6 Conclusion and Future Work

In summary, we created an extensive Human Optical Flow dataset containing images of realistic human shapes in motion together with ground truth optical flow. The dataset is comprised of two parts, the Single-Human Optical Flow (SHOF) and the Multi-Human Optical Flow (MHOF) dataset. We then train two compact network architectures based on spatial pyramids, namely SpyNet and PWC-Net. The realism and extent of our dataset, together with an end-to-end training scheme, allows these networks to outperform previous state-of-the-art optical flow methods on our new human-specific dataset. This indicates that our dataset can be beneficial for other optical flow network architectures as well. Furthermore, our qualitative results suggest that the networks trained on the Human Optical Flow generalize well to real world scenes with humans. This is evidenced by results on a real sequence using the MCI metric. The trained models are compact and run in real time making them highly suitable for phones and embedded devices.

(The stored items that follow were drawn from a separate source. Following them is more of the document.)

/-- Whether a signature verifies under a public key of a member whose entry holds only its hash (R319, R321; log entry 41). -/
def memberSigned (c : ClusterState) (n : Nat) (signed sig : Bytes) : Bool :=
  match memberOf c n with
  | none => false
  | some m => (ecdsaRecover P384 (hashBytes (sha384 signed)) sig).any (fun q =>
      sha384 q = m.mekHash && ecdsaVerify P384 q (hashBytes (sha384 signed)) sig)

/-- The first reason whose check fails, 0 with none. -/
def firstReason (l : List (Bool × Nat)) : Nat := ((l.find? (fun e => e.1)).map (fun e => e.2)).getD 0

/-- Whether the action rule of R321 fails for a statement on a table. -/
def actionFails (c : ClusterState) (b : Bytes) : Bool :=
  match stAction b with
  | 2 => activeMember c (stSubject b) || mcCid (stCert b) != stCid b || 16384 ≤ activeCount c
  | 3 => stIssuer b != stSubject b
  | 4 => !activeMember c (stSubject b) || stSubject b = stIssuer b
  | 5 => !activeMember c (stSubject b)
  | _ => true

/-- Whether an endorsement holds: an ACTIVE member's, its MEK_PUB the table's, its signature good. -/
def endorseOk (c : ClusterState) (e : Nat × Bytes × Bytes) : Bool :=
  activeMember c e.1 && ((memberOf c e.1).map (fun m => decide (sha384 e.2.1 = m.mekHash))).getD false
def endorseSigned (b : Bytes) (e : Nat × Bytes × Bytes) : Bool := ecdsaVerify P384 e.2.1 (hashBytes (sha384 (stSigned b))) e.2.2

/-- The reason a statement for epoch E + 1 is refused for, on a membership; `full` with the rule on endorsements (R321, R333). -/
def stReason (s : State) (c : ClusterState) (b : Bytes) (full : Bool) : Nat :=
  let es := if full then stAll b else []
  firstReason
    [(stAction b = 2 && mcOwner (stCert b) != hashBytes (ownerKeyHash s), 3),
     (c.epoch + 1 < stEpoch b, 4),
     (stEpoch b != c.epoch + 1 || stPrev b != hashBytes c.hash || stTable b != hashBytes (sha384 (tableImage c)) || stActive b != activeCount c, 5),
     (!memberSigned c (stIssuer b) (stSigned b) (stSig b) || !es.all (endorseSigned b) || (stAction b = 2 && !mcSigned (stCert b)), 6),
     (!activeMember c (stIssuer b) || !es.all (endorseOk c) || !(stIssuer b :: es.map (fun e => e.1)).Nodup
        || (full && (es.length + 1) * 2 ≤ stActive b), 7),
     (actionFails c b, 8)]

/-! ## Roles of domains (R325, R329, R331) -/

/-- Change a domain and write its DMK log entry (R325). -/
def putRole (s : State) (d : Nat) (x : Domain) : State :=
  let s := setDomain s d x
  logDmk s d (dmkPayload ((domKey s 1 d).getD []) x)

/-- The version a member holds: (E, 0) for an unclustered domain (R325). -/
def heldVersion (s : State) (x : Domain) : Nat × Nat := if x.role = 0 then (s.cluster.epoch, 0) else (x.epoch, x.step)

/-- Whether a version is later than another. -/
def laterVersion (a b : Nat × Nat) : Bool := b.1 < a.1 || (a.1 = b.1 && b.2 < a.2)

/-- Take a role: on taking PRIMARY every reserved use counts as spent (R152, R329). -/
def takeRole (s : State) (d : Nat) (x : Domain) : State :=
  let was := (domainOf s d).role
  let s := putRole s d x
  if x.role = 1 && was != 1 then updDomainKeys s d spendMarks else s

The dataset and our focus on human optical flow opens up a number of research directions in human motion understanding and optical flow computation. We would like to extend our dataset by modeling more diverse clothing and outdoor scenarios. A direction of potentially high impact for this work is to integrate it in end-to-end systems for action recognition, which typically take precomputed optical flow as input. The real-time nature of the method could support motion-based interfaces, potentially even on devices like cell phones with limited computing power. The dataset, dataset generation code, pretrained models, and training code are available, enabling researchers to use them for problems involving human motion.